The chart’s values.yaml exposes three configuration sections:
SectionPurpose
controlPlaneToken reference, image version, resource limits for the Control Plane container
privateLocationsLocation IDs, instance configuration, and provider settings
privatePackage (optional)S3, Azure Blob, GCP Cloud Storage, or volume backend for private packages
3

Install the chart

Follow the complete installation steps in the GitHub repository.

Terraform for AWS

The AWS Terraform module deploys the Control Plane container on Elastic Container Service (ECS) using Fargate and creates the necessary IAM roles and policies to allow the Control Plane to spawn EC2 instances as load generators inside your VPC. Optionally, it can configure an S3 bucket for private package storage.

Terraform Registry

gatling/control-plane/aws

GitHub Repository

Source and sample configuration
Quick start:
module "gatling_control_plane" {
  source  = "gatling/control-plane/aws"

  # See https://github.com/gatling/terraform-aws-control-plane/blob/main/example/main.tf
  # for the full sample configuration
}
See the sample configuration for all required and optional variables.

Terraform for Azure

The Azure Terraform module deploys the Control Plane container on a Container App using a Container App Environment, mounts an existing Azure Storage Account as a volume for configuration, and creates the necessary role assignments to let the Control Plane spawn Azure Virtual Machine load generators. Optionally supports storing private packages in an existing Azure Storage Account.

Terraform Registry

gatling/control-plane/azure

GitHub Repository

Source and sample configuration
Quick start:
module "gatling_control_plane" {
  source  = "gatling/control-plane/azure"

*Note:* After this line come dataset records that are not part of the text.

/-- The encoder, written from the tables of spec/30_encoding.md: the triple (offset and direction, size, data bytes) of
R111, the command word of R105, the descriptors of R103 and R104, the event codes of R112. -/
def encode (c : Config) : Instr → Encoded
  | .rdTxcfg => encRead 0x00 4
  | .wrTxcfg v => encWrite 0x00 (le32bytes v)
  | .rdTxbase => encRead 0x04 4
  | .wrTxbase v => encWrite 0x04 (le32bytes v)
  | .rdRxcfg => encRead 0x10 4
  | .wrRxcfg v => encWrite 0x10 (le32bytes v)
  | .rdRxbase => encRead 0x14 4
  | .wrRxbase v => encWrite 0x14 (le32bytes v)
  | .rdIsr => encRead 0x20 4
  | .wrIsr v => encWrite 0x20 (le32bytes v)
  | .rdImr => encRead 0x24 4
  | .wrImr v => encWrite 0x24 (le32bytes v)
  | .rdCfg0 => encRead 0x28 4
  | .wrCfg0 v => encWrite 0x28 (le32bytes v)
  | .rdPwr => encRead 0x30 4
  | .wrPwr v => encWrite 0x30 (le32bytes v)
  | .rdPhycfg => encRead 0x40 4
  | .wrPhycfg v => encWrite 0x40 (le32bytes v)
  | .rdPhyctl => encRead 0x44 4
  | .wrPhyctl v => encWrite 0x44 (le32bytes v)
  | .rdCfg1 => encRead 0x50 4
  | .wrCfg1 v => encWrite 0x50 (le32bytes v)
  | .rdRetry => encRead 0x54 4
  | .wrRetry v => encWrite 0x54 (le32bytes v)
  | .rdMcctl => encRead 0x60 2
  | .wrMcctl v => encWrite 0x60 (le16bytes v)
  | .rdMac0Lo off n => encRead off n
  | .wrMac0Lo off data => encWrite off data
  | .rdMac0Hi off n => encRead off n
  | .wrMac0Hi off data => encWrite off data
  | .rdMchash0 off n => encRead off n
  | .wrMchash0 off data => encWrite off data
  | .rdMchash1 off n => encRead off n
  | .wrMchash1 off data => encWrite off data
  | .rdMaxpkt => encRead 0x78 2
  | .wrMaxpkt v => encWrite 0x78 (le16bytes v)
  | .rdMac1Lo off n => encRead off n
  | .wrMac1Lo off data => encWrite off data
  | .rdMac1Hi off n => encRead off n
  | .wrMac1Hi off data => encWrite off data
  | .rdUndef08 off n => encRead off n
  | .wrUndef08 off data => encWrite off data
  | .rdUndef18 off n => encRead off n
  | .wrUndef18 off data => encWrite off data
  | .rdUndef2c off n => encRead off n
  | .wrUndef2c off data => encWrite off data
  | .rdUndef34 off n => encRead off n
  | .wrUndef34 off data => encWrite off data
  | .rdUndef38 off n => encRead off n
  | .wrUndef38 off data => encWrite off data
  | .rdUndef48 off n => encRead off n
  | .wrUndef48 off data => encWrite off data
  | .rdUndef58 off n => encRead off n
  | .wrUndef58 off data => encWrite off data
  | .rdUndef70 off n => encRead off n
  | .wrUndef70 off data => encWrite off data
  | .badAccess a => .input (.access a)
  | .rdUndefHigh off n => encRead off n
  | .wrUndefHigh off data => encWrite off data
  | .mdioRdaddr regnum phyaddr busy data => encCommand ⟨c.mdioReadOp, regnum, phyaddr, busy, data⟩
  | .mdioWrCtrl op phyaddr busy data => encCommand ⟨op, 0, phyaddr, busy, data⟩
  | .mdioWrId1 op phyaddr busy data => encCommand ⟨op, 2, phyaddr, busy, data⟩
  | .mdioWrId2 op phyaddr busy data => encCommand ⟨op, 3, phyaddr, busy, data⟩
  | .mdioWrAnarPhy1 op busy data => encCommand ⟨op, phyAnarReg, 1, busy, data⟩
  | .mdioWr op regnum phyaddr busy data => encCommand ⟨op, regnum, phyaddr, busy, data⟩
  | .txdOwned d => .txDescriptor (txBytes true d)
  | .txdNotOwned d => .txDescriptor (txBytes false d)
  | .rxdOwned d => .rxDescriptor (rxBytes true d)
  | .rxdNotOwned d => .rxDescriptor (rxBytes false d)
  | .engPassBegin => encEvent 0x01 []
  | .engTxStep => encEvent 0x02 []
  | .engRxStep => encEvent 0x03 []
  | .engPassEnd => encEvent 0x04 []
  | .engTxEmit ok => encEvent 0x05 [bitByte ok]
  | .wireFrameArrive f => encEvent 0x10 f
  | .linkChange up => encEvent 0x11 [bitByte up]
  | .hostReset => encEvent 0x20 []
  | .hostShutdown => encEvent 0x21 []

/-! ### Words of the opcode table -/

/-- The size the table gives a selector's row: 4 or 2, or 1 as the least of a range (R101). -/
def tableSize (off : BitVec 7) : Nat :=
  match findWindow off with
  | some w => if w.accepts off.toNat 1 then 1 else if w.accepts off.toNat 2 then 2 else 4
  | none => 1

/-- The input a table word of 8 bits stands for. The table numbers selectors and events in one 8-bit space each: a code
some window row matches is read as the selector, any other as the event of that code if there is one, else as the
selector of an ill-formed access (log entry 10). Sizes come from the row; data and operand bytes are zeros. -/
def selectorInput (w : Byte) : Input :=
  let off : BitVec 7 := w.extractLsb' 0 7
  let n := tableSize off
  let access := if w.getLsbD 7 then Access.write off.toNat (List.replicate n 0) else Access.read off.toNat n
  if (findWindow off).isSome then .access access
  else if w = 0x05 ∨ w = 0x11 then .event w [0]
  else if w = 0x01 ∨ w = 0x02 ∨ w = 0x03 ∨ w = 0x21 then .event w []
  else .access access
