-- ==== Sys2Proof/Machine/RxRing.lean ====
section
/-! DEFINITION. The receive ring engine (spec/43_rx_engine.md). -/

namespace Sys2Proof.Machine

open Host (Outcome)

/-- The end both consuming paths share: the frame leaves the queue, `receivedLength` and then the status are written back,
the cursor advances (R253, R255). -/
def State.rxReturn (s : State) (a : Word) (d : RxDesc) (received : Nat) : State :=
  ((s.dequeueRx.writeBack a (BitVec.ofNat 32 received)).writeBack (a + 4)
    (statusReturned d.statusRest)).advanceCursor .rx d.wrap

/-- `RxBufError(A, w1, w3)` (R255). -/
def State.rxBufError (s : State) (a : Word) (d : RxDesc) : State :=
  { s with rxErrCount := s.rxErrCount + 1 }.rxReturn a d 0

/-- The overrun counter takes a truncated frame (R254). -/
def State.countOverrun (s : State) (truncated : Bool) : State :=
  if truncated then { s with rxOverrunCount := s.rxOverrunCount + 1 } else s

/-- `RxDeposit(A, w1, w2, w3, f)`: payload, length, status, in this order (R253). -/
def State.rxDeposit (s : State) (a : Word) (d : RxDesc) (f : Packet) : State :=
  let size := d.bufferSize.toNat
  let n := min f.length size
  let t := s.memWrite d.bufferAddress (f.take n)
  if s.available d.bufferAddress n then (t.countOverrun (decide (n < f.length))).rxReturn a d n
  else t.rxBufError a d

/-- A descriptor fetched with OWN set takes the frame at the front of `rxQueue`, and the pass counts it (R251). -/
def State.rxConsume (s : State) (d : RxDesc) (f : Packet) : State :=
  (s.rxDeposit (s.descAddr .rx) d f).countConsumed

/-- A descriptor is acted on by its OWN bit: it takes the frame, or the pass ends and the frame stays (R251, R252). -/
def State.rxAct (s : State) (d : List Byte) (f : Packet) : State :=
  if ownBit d then s.rxConsume (rxFields d) f else s.passEnd

/-- One receive descriptor step (R251). -/
def State.rxStep (s : State) : State :=
  match s.rxQueue with
  | [] => s.passEnd
  | f :: _ =>
    if s.rxArmed = false then s.passEnd
    else
      let a := s.descAddr .rx
      match s.memReadAnswer a 16 with
      | none => (s.memRead a 16).passEnd
      | some d => (s.memRead a 16).rxAct d f

/-- A receive descriptor step would find a stop condition: no frame queued, RX disarmed, the descriptor unavailable or not
owned (R251, R229). -/
def State.rxStops (s : State) : Bool :=
  s.rxQueue.isEmpty || !s.rxArmed || ((s.memReadAnswer (s.descAddr .rx) 16).all fun d => !ownBit d)

/-- An RX pass is open and the engine runs (R251: "Enabled when `pass.ring = RX`, `shutdown = 0`"). -/
def State.rxPassOpen (s : State) : Bool :=
  if s.shutdown then false
  else
    match s.pass with
    | some ⟨.rx, _, _⟩ => true
    | _ => false

/-- `ENG_RX_STEP` (R251). -/
def execEngRxStep (s : State) : Outcome State Fault Refusal :=
  if s.rxPassOpen then .next s.rxStep else waits s

/-- `RXD_OWNED`: what the open RX pass does with a fetched descriptor whose OWN bit is set (R251, R253 to R255). It needs a
frame: `ENG_RX_STEP` fetches no descriptor while `rxQueue` is empty. -/
def execRxdOwned (d : RxDesc) (s : State) : Outcome State Fault Refusal :=
  match s.rxPassOpen, s.rxQueue with
  | true, f :: _ => .next (s.rxConsume d f)
  | _, _ => waits s

/-- `RXD_NOT_OWNED`: ring full, the pass ends and the frame stays queued (R252). -/
def execRxdNotOwned (_d : RxDesc) (s : State) : Outcome State Fault Refusal :=
  if s.rxPassOpen then .next s.passEnd else waits s

end Sys2Proof.Machine
end

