-- ==== Sys2Proof/Machine/Scheduler.lean ====
section
/-! DEFINITION. The engine scheduler and the transmit drain (spec/44_queues_and_scheduler.md, spec/42_tx_engine.md R229). -/

namespace Sys2Proof.Machine

open Host (Outcome)

/-- `ENG_PASS_BEGIN`: enabled when no pass is open, the block runs and some ring is eligible; opens the pass of the first
eligible ring from `nextRing` on (R284, R221, R250). -/
def execEngPassBegin (s : State) : Outcome State Fault Refusal :=
  if s.shutdown || s.pass.isSome then waits s
  else
    match s.nextEligible with
    | none => waits s
    | some r => .next { s with pass := some ⟨r, 0, 0⟩, nextRing := ringAfter r }

/-- `ENG_PASS_END`: "It runs inside the step that found the stop condition" (R229). So the event is that descriptor step
where it finds one, its fetch included, and is not enabled elsewhere. DEDUCED (log entry 13), safe. -/
def execEngPassEnd (s : State) : Outcome State Fault Refusal :=
  match s.txPass with
  | some p => if s.txStops p.ring p.steps then .next (s.txStep p.ring p.steps) else waits s
  | none => if s.rxPassOpen && s.rxStops then .next s.rxStep else waits s

/-- `ENG_TX_EMIT`: the packet at the front of `txQueue` is handed to the wire; a failed `Send` is counted and the frame is
lost (R286, R301). `sendOk` is the environment's answer. -/
def execEngTxEmit (sendOk : Bool) (s : State) : Outcome State Fault Refusal :=
  match s.shutdown, s.txQueue with
  | false, f :: rest =>
    let t := { s with txQueue := rest }.log (.send f sendOk)
    .next (if sendOk then t else { t with txSendFailCount := t.txSendFailCount + 1 })
  | _, _ => waits s

end Sys2Proof.Machine
end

  # See https://github.com/gatling/terraform-azure-control-plane/blob/main/example/main.tf
  # for the full sample configuration
}

Terraform for GCP

The GCP Terraform module deploys the Control Plane on Cloud Run (or a Compute Engine VM), mounts an existing GCP storage bucket as a volume, and creates the necessary IAM role assignments to allow the Control Plane to spawn Compute Engine VM load generators in your project. Optionally supports storing private packages in GCP Cloud Storage.

Terraform Registry

gatling/control-plane/gcp

GitHub Repository

Source and sample configuration
Quick start:
module "gatling_control_plane" {
  source  = "gatling/control-plane/gcp"

  # See https://github.com/gatling/terraform-gcp-control-plane/blob/main/example/main.tf
  # for the full sample configuration
}

Summary of available resources

PlatformToolModule / Chart
Kubernetes / OpenShiftHelmgatling/control-plane at helm.gatling.io
AWS (ECS + EC2)Terraformgatling/control-plane/aws
Azure (Container Apps + VMs)Terraformgatling/control-plane/azure
GCP (Cloud Run + Compute Engine)Terraformgatling/control-plane/gcp
All modules accept the Control Plane token as a reference to a secret in your cloud provider’s secret manager. Never embed the token directly in your Terraform state or Helm values files.